If I do get pregnant, will emergency contraception pills hurt the baby?
There is no risk of birth defects or harm to the baby by taking ECPs even if you are pregnant already or get pregnant this month.
How do I use Plan B, Next Choice, or ella for emergency contraception?
Step 1: Take your first pill as soon as you can after you have sex. It works better that way. You can take the first dose up to 5 days after you have sex, but the sooner you take the pill, the more likely you are to prevent pregnancy.
Step 2: If you have 2 pills, you can either take both pills at the same time or take your second dose 12 hours after the first dose. If you are worried that you might not be able to take 2 pills 12 hours apart or that you might forget to take the second dose, go ahead and take both pills together.
Step 3: If your period does not come in 3 weeks, get a pregnancy test.
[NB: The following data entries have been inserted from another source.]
/-- R94, R95: on a first word with `OP` in `{0x2, 0x8}` the host sequencer latches it and waits for the
second word; any other first word is a whole command; the next transferred word is the second, whatever
its bits. The command then awaits its execution edge, where alone the checks of R99 are applied; a word
presented while `cmd_ready = 0` is not transferred. The model's choices (log 6): a whole command waits
in `HS_IDLE` with the latch flag set; a word transferred at its execution edge is latched at that edge
or, where a multi-cycle command begins there, held and latched at the edge at which that command
ends. -/
def Obligations.CommandLength : Prop :=
  ∀ (p : PinIn) (s : State) (first : Word → State → State), s.cfg.Admitted →
    (∀ w h, ((opField w = 0x2 ∨ opField w = 0x8) →
        first w h = { h with host := { h.host with phase := .word2, cmd := w, held := none } }) ∧
      (¬(opField w = 0x2 ∨ opField w = 0x8) →
        first w h = { h with host := { h.host with cmd := w, pending := true, held := none } })) →
    (p.cmdValid = true → s.host.pending = false → s.host.held = none →
      (s.host.phase = .idle → (opField p.cmdWord = 0x2 ∨ opField p.cmdWord = 0x8) →
        hostEdge p s = .next { s with host := { s.host with
          rspValid := false, phase := .word2, cmd := p.cmdWord } }) ∧
      (s.host.phase = .idle → ¬(opField p.cmdWord = 0x2 ∨ opField p.cmdWord = 0x8) →
        hostEdge p s = .next { s with host := { s.host with
          rspValid := false, cmd := p.cmdWord, pending := true } }) ∧
      (s.host.phase = .word2 →
        hostEdge p s = .next { s with host := { s.host with
          rspValid := false, phase := .idle, arg := p.cmdWord, pending := true } })) ∧
    (p.cmdValid = true → s.host.pending = true → s.host.phase = .idle → s.host.held = none →
      ∀ h, executeCommand s = .next h →
        (cmdReady false h = true → hostEdge p s = .next (first p.cmdWord h)) ∧
        (cmdReady false h = false →
          hostEdge p s = .next { h with host := { h.host with held := some p.cmdWord } })) ∧
    (s.host.pending = false → cmdReady false s = false → ∀ h, h = hostPhaseStep s →
      (s.host.held = none → hostEdge p s = .next h) ∧
      (∀ w, s.host.held = some w →
        (cmdReady false h = true → hostEdge p s = .next (first w h)) ∧
        (cmdReady false h = false →
          hostEdge p s = .next { h with host := { h.host with held := some w } })))

/-! ## From words to runs -/

/-- R231, R268: with a command latched, `rst = 0` and a command word that decodes
to `i`, the step is
`exec i` on the state before the edge (after the decay the edge begins with, the response withdrawn),
what the pins present being latched after it (log 2, log 6), put together with the engine's own edge
from the same state and followed by the line and the frame sequencer, model time moving on. -/
def Obligations.StepRunsLatchedCommand : Prop :=
  (∀ (s : State) (i : Instr), s.cfg.Admitted → s.host.pending = true →
    (pinsNow s).rst = false → decode .host s.host.cmd s.host.arg = .ok i →
    step s =
      andThen (exec i (hostReady (beginEdge s))) fun h =>
        andThen (engineEdge (beginEdge s)) fun g =>
          .next (advanceTime (blockEdge (beginEdge s) (latchPins (pinsNow s) (beginEdge s) h) g))) ∧
  (∀ (s : State) (nbits w : Nat) (i : Instr), decodeTableWord nbits w = some i →
    (s.withFetchWord nbits w).host.pending = true ∧
    (pinsNow (s.withFetchWord nbits w)).rst = false ∧
    decode .host (s.withFetchWord nbits w).host.cmd (s.withFetchWord nbits w).host.arg = .ok i)

/-- R130, R132: an engine that is idle, or becomes idle at this edge (log 9), runs the operation that the
winning request word spells: line, then frame, then host sequencer. -/
def Obligations.EngineRunsWinningRequest : Prop :=
  (∀ (s : State) (w : Word) (i : Instr), s.cfg.Admitted → (engineAdvance s).eng.phase = .idle →
    winningRequest s.req = some w → decode .engine w 0 = .ok i →
      engineEdge s = exec i (engineAdvance s)) ∧
  (∀ (ls fs hs : Option Word) (w : Word),
    winningRequest ⟨some w, fs, hs⟩ = some w ∧ winner ⟨some w, fs, hs⟩ = .ls ∧
    winningRequest ⟨none, some w, hs⟩ = some w ∧ winner ⟨none, some w, hs⟩ = .fs ∧
    winningRequest ⟨none, none, some w⟩ = some w ∧ winner ⟨none, none, some w⟩ = .hs ∧
    dropLine .ls ⟨ls, fs, hs⟩ = ⟨none, fs, hs⟩ ∧ dropLine .fs ⟨ls, fs, hs⟩ = ⟨ls, none, hs⟩ ∧
    dropLine .hs ⟨ls, fs, hs⟩ = ⟨ls, fs, none⟩)

/-- R100: what each sequencer puts on its request line, and that the host's direct commands are passed
to the engine unchanged. -/
def Obligations.RequestWords : Prop :=
  (∀ (row col : Coord) (value : Nibble),
    encode (.write row col value) = encode (.memwrite row col value) ∧
    encode (.read row col) = encode (.memread row col) ∧
    encode (.xfer row) = encode (.memxfer row) ∧
    encode (.refrow row) = encode (.memrefrow row)) ∧
  (∀ (row col : Nat) (value : Nibble), row < 4096 → col < 4096 →
    decode .engine (writeRequest row col value) 0 =
      .ok (.write (BitVec.ofNat 12 row) (BitVec.ofNat 12 col) value) ∧
    writeRequest row col value =
      (0x9 : BitVec 4) ++ value ++ (BitVec.ofNat 12 row) ++ (BitVec.ofNat 12 col) ∧
    decode .engine (xferRequest row) 0 = .ok (.xfer (BitVec.ofNat 12 row)) ∧
    xferRequest row = (0xB : BitVec 4) ++ (0x0 : BitVec 4) ++ (BitVec.ofNat 12 row) ++ (0x000 : BitVec 12) ∧
    decode .engine (refrowRequest row) 0 = .ok (.refrow (BitVec.ofNat 12 row)) ∧
    refrowRequest row =
      (0xC : BitVec 4) ++ (0x0 : BitVec 4) ++ (BitVec.ofNat 12 row) ++ (0x000 : BitVec 12) ∧
    (BitVec.ofNat 12 row).toNat = row ∧ (BitVec.ofNat 12 col).toNat = col)

/-! ## Drawing commands -/

/-- R206: the word of ENQUEUE and its three outcomes, running or not, each with the whole state it
leaves. -/
def Obligations.EnqueueEffect : Prop :=
  ∀ (s : State) (x y : Coord) (color : Nibble) (next : Nat), s.cfg.Admitted →
    encode (.enqueue x y color) = (mkW1 0x1 color y x, 0) ∧
    (next = (if s.host.writeIndex + 1 = s.cfg.ringSlots then 0 else s.host.writeIndex + 1) →
    (¬(x.toNat < s.cfg.width ∧ y.toNat < s.cfg.height) →
      exec (.enqueue x y color) s = .next { s with host := { s.host with
        phase := .idle, rspValid := true, rspStatus := .fail, rspData := 0 } }) ∧
    (x.toNat < s.cfg.width → y.toNat < s.cfg.height → next = s.frame.readIndex →
      exec (.enqueue x y color) s = .next { s with
        health := { s.health with overflow := true }
        host := { s.host with
          phase := .idle, rspValid := true, rspStatus := .fail, rspData := 0 } }) ∧
    (x.toNat < s.cfg.width → y.toNat < s.cfg.height → next ≠ s.frame.readIndex →
      exec (.enqueue x y color) s = .next { s with host := { s.host with
        ring := s.host.ring.set s.host.writeIndex ⟨x, y, color⟩
        writeIndex := next
        phase := .idle, rspValid := true, rspStatus := .ok, rspData := 0 } }))

/-- R218: the words of DRAWRECT; an empty rectangle answers at once; any other is drawn in `HS_RECT`, one
body of ENQUEUE per `clk` cycle, rows outermost, the statuses discarded; the answer is OK and nothing is
undone. That the first pixel is drawn at the edge after the execution edge is deduced (log 11), that an
empty rectangle answers at its execution edge the model's choice (log 26), and so are the values of the
latches and counters (log 12). -/
def Obligations.DrawrectEffect : Prop :=
  ∀ (s : State) (x y w h : Coord) (color : Nibble), s.cfg.Admitted →
    encode (.drawrect x y w h color) = (mkW1 0x2 color y x, mkW2R h w) ∧
    (w = 0 ∨ h = 0 →
      exec (.drawrect x y w h color) s = .next { s with host := { s.host with
        phase := .idle, rspValid := true, rspStatus := .ok, rspData := 0 } }) ∧
    (w ≠ 0 → h ≠ 0 → ∀ t : State,
      t = { s with host := { s.host with
        phase := .rect, cmd := mkW1 0x2 color y x, arg := mkW2R h w, i := 0, j := 0 } } →
      exec (.drawrect x y w h color) s = .next t ∧
      (∀ k, k < w.toNat * h.toNat → (rectSteps k t).host.phase = .rect ∧
        (rectSteps k t).host.ring =
          (enqueueAll ((rectPixels x.toNat y.toNat w.toNat h.toNat color).take k) t).host.ring) ∧
      ∃ u : State,
        u = enqueueAll (rectPixels x.toNat y.toNat w.toNat h.toNat color) t ∧
        rectSteps (w.toNat * h.toNat) t = { u with host := { u.host with
          i := w - 1, j := h - 1
          phase := .idle, rspValid := true, rspStatus := .ok, rspData := 0 } }) ∧
    (∀ p : PinIn, s.host.pending = false → s.host.held = none → s.host.phase = .rect →
      hostEdge p s = .next (rectStep (hostReady s)))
How do I use birth control pills for emergency contraception?
If you are going to use birth control pills for emergency contraception you have to take two doses 12 hours apart. The number and color pill you need to take is different, depending on the type of birth control pills you are using. See http://ec.princeton.edu/questions/dose.html for a list of the number of pills you need to take for the type of birth control pills you have. You may want to take an over-the-counter motion sickness or nausea medicine with the birth control pills.
Step 1: You must take the right amount of pills for each dose. You must also take the right color pills.
Step 2: Take the same number of the same color pills 12 hours after the first dose.
Step 3: If your period does not come in 3 weeks, get a pregnancy test.
What do I do after taking ECPs?
You will be able to get pregnant again shortly after taking ECPs. You may want to use a barrier method, like condoms, until your period comes. You also should make sure you have a reliable form of birth control to keep you from getting pregnant in the future. This way if you have sex when you do not plan to, you are still protected. Talk to your health care provider or go to your local Planned Parenthood to discuss the birth control options available to you.
How do I use an intrauterine device for emergency contraception?
A health care provider has to put in an IUD. One advantage of the IUD is that you will have effective birth control that lasts up to 10 years. When you call for an appointment, be sure to tell them that you want the IUD for emergency contraception so you get the appointment scheduled within 5 days of having unprotected sex.